-- WORK INSTRUCTIONS --
Please copy out the entries until you have copied the line that contains "s.popRdata = level)", beginning with the first line.

Saved entries
• • • •

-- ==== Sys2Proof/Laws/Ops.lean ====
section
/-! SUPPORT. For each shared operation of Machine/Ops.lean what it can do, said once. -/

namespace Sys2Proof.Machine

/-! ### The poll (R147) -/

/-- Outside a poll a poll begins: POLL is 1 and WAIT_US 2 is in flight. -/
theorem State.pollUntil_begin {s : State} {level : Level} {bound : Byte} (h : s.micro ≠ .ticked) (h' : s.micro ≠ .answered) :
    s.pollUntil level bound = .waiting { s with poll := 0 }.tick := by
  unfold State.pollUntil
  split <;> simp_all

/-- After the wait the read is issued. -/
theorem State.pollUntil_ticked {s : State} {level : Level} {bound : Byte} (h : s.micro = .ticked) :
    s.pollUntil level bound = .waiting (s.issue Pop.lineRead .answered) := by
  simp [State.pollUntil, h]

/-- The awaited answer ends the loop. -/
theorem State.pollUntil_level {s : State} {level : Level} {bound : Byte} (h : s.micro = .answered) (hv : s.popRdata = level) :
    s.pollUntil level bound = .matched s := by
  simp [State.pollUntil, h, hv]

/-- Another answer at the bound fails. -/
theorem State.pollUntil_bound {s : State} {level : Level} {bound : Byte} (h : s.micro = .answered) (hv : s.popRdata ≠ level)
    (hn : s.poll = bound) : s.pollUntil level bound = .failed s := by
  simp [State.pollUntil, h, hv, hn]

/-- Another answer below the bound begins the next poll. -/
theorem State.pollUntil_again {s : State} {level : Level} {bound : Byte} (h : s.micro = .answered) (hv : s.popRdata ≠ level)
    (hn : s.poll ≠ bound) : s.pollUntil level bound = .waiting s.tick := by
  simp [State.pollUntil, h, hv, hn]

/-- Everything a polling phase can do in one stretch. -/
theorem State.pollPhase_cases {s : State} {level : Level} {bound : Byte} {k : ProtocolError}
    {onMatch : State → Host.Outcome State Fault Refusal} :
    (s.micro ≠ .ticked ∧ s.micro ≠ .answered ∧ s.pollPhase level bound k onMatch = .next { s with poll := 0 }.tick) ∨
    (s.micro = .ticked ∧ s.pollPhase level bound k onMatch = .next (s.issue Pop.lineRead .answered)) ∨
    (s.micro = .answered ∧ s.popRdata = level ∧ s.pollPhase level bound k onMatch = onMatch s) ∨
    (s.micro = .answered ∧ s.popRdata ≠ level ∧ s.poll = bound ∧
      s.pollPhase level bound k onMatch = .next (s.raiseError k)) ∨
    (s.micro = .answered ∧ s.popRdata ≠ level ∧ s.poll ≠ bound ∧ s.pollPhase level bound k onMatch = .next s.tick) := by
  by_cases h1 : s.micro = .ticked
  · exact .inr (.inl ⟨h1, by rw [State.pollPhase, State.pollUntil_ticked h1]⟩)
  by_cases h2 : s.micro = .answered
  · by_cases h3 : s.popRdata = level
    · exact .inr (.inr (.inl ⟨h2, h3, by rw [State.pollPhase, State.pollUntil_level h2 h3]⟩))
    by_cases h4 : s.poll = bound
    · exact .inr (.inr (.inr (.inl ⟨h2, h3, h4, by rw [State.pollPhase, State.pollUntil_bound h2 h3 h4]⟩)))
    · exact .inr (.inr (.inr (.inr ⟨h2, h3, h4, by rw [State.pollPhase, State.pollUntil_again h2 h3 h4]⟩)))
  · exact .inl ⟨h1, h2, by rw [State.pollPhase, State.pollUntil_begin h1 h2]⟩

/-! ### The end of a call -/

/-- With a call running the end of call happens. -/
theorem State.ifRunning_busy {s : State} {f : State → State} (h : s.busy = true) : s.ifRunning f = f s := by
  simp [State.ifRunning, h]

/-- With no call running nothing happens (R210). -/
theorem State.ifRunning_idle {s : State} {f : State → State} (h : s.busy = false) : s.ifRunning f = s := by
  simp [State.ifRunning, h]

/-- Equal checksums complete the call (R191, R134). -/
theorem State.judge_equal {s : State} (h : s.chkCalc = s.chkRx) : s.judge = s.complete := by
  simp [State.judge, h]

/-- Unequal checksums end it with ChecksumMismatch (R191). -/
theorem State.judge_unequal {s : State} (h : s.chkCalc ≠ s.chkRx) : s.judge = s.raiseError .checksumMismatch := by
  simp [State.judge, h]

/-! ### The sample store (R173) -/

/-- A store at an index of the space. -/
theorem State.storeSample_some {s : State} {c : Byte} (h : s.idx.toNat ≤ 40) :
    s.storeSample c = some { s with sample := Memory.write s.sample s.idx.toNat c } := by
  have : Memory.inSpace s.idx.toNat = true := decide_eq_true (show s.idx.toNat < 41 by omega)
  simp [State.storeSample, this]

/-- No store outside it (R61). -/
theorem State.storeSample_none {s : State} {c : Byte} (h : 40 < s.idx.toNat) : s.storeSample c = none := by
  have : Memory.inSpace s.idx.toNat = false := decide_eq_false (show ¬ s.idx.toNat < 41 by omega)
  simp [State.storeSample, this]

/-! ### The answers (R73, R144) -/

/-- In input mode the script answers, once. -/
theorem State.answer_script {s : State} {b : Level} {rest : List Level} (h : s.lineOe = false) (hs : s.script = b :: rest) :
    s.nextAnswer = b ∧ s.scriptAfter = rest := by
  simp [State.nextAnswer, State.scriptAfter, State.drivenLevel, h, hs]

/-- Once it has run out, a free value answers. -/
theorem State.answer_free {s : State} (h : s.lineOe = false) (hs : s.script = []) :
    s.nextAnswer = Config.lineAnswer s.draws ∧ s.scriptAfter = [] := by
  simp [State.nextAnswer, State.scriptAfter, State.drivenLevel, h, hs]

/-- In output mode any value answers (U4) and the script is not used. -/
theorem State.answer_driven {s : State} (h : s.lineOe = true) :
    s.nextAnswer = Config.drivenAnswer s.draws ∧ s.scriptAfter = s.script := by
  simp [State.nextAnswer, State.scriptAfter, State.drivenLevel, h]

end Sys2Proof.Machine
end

• • • •

-- RESPONSE --
-- ==== Sys2Proof/Laws/Ops.lean ====
section
/-! SUPPORT. For each shared operation of Machine/Ops.lean what it can do, said once. -/

namespace Sys2Proof.Machine

/-! ### The poll (R147) -/

/-- Outside a poll a poll begins: POLL is 1 and WAIT_US 2 is in flight. -/
theorem State.pollUntil_begin {s : State} {level : Level} {bound : Byte} (h : s.micro ≠ .ticked) (h' : s.micro ≠ .answered) :
    s.pollUntil level bound = .waiting { s with poll := 0 }.tick := by
  unfold State.pollUntil
  split <;> simp_all

/-- After the wait the read is issued. -/
theorem State.pollUntil_ticked {s : State} {level : Level} {bound : Byte} (h : s.micro = .ticked) :
    s.pollUntil level bound = .waiting (s.issue Pop.lineRead .answered) := by
  simp [State.pollUntil, h]

/-- The awaited answer ends the loop. -/
theorem State.pollUntil_level {s : State} {level : Level} {bound : Byte} (h : s.micro = .answered) (hv : s.popRdata = level) :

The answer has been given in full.